• _Goal of the exercise_
Reproduce exactly the lines that run from the start of the records below to the line with "POISON (R121). -/", inclusive.

Saved data entries
[Start of Attachment]

/-- A precise stop at a BRK, which on resume does not stop again (R95, R401). -/
def State.brkStop (s : State) (uid lane : Nat) : State :=
  (s.preciseStop uid lane).modWarp uid (fun w => { w with iss := { w.iss with skipBrk := true } })

end Sys2Proof.Machine
end

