-- ==== Sys2Proof/Machine/Flags.lean ====
section
/-! DEFINITION. FMODE and LSTAT: what a mode word selects, which values MTC may write, and the traps of R125. -/

namespace Sys2Proof.Machine

open Sys2Proof

/-- The environment a mode word and a prefix give (R121, R138): ROUND 0 selects FMODE.RND. -/
def fenv (fmode : Word) (round : Nat) (sat : Bool) : FEnv :=
  { mode := if round = 0 then bits fmode.toNat 2 0 else round
    sat := sat
    ftzi := fmode.getLsbD 3
    ftzo := fmode.getLsbD 4
    nanp := fmode.getLsbD 5
    mmode := fmode.getLsbD 6 }

/-- POISON (R121). -/
def poison (fmode : Word) : Bool := fmode.getLsbD 7

/-- Whether MTC may write a value to FMODE (R121). -/
def fmodeOk (v : Word) : Bool := v >>> 11 == 0 && bits v.toNat 2 0 != 0 && bits v.toNat 2 0 != 7

/-- Whether MTC may write a value to PART (R45). -/
def partOk (wide : Bool) (v : Word) : Bool := v >>> 3 == 0 && v != 0 && v != 7 && (wide || v != 6)

/-- Whether MTC may write a value to LSTAT (R123). -/
def lstatOk (v : Word) : Bool := v >>> 7 == 0

/-- The code of the trap that a set of flags raises under the enables of a mode word, lowest first (R125). -/
def flagTrap (fmode fl : Word) : Option Nat :=
  if fmode.getLsbD 8 && fl.getLsbD 4 then some 124
  else if fmode.getLsbD 9 && fl.getLsbD 3 then some 125
  else if fmode.getLsbD 10 && fl.getLsbD 2 then some 126
  else none

/-- The OR of flags. -/
def orFlags : List Word → Word
  | [] => 0
  | f :: t => f ||| orFlags t

/-- The lanes that raise a flag, with the flags. -/
def flagVals : List (Nat × Word) → KMap Word
  | [] => []
  | (i, f) :: t => if f = 0 then flagVals t else (i, f) :: flagVals t

end Sys2Proof.Machine
end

[End of Attachment]

• _Written answer_
/-- A precise stop at a BRK, which on resume does not stop again (R95, R401). -/
def State.brkStop (s : State) (uid lane : Nat) : State :=
  (s.preciseStop uid lane).modWarp uid (fun w => { w with iss := { w.iss with skipBrk := true } })

end Sys2Proof.Machine
end

-- ==== Sys2Proof/Machine/Flags.lean ====
section
/-! DEFINITION. FMODE and LSTAT: what a mode word selects, which values MTC may write, and the traps of R125. -/

namespace Sys2Proof.Machine

open Sys2Proof

/-- The environment a mode word and a prefix give (R121, R138): ROUND 0 selects FMODE.RND. -/
def fenv (fmode : Word) (round : Nat) (sat : Bool) : FEnv :=
  { mode := if round = 0 then bits fmode.toNat 2 0 else round
    sat := sat
    ftzi := fmode.getLsbD 3
    ftzo := fmode.getLsbD 4
    nanp := fmode.getLsbD 5
    mmode := fmode.getLsbD 6 }

/-- POISON (R121). -/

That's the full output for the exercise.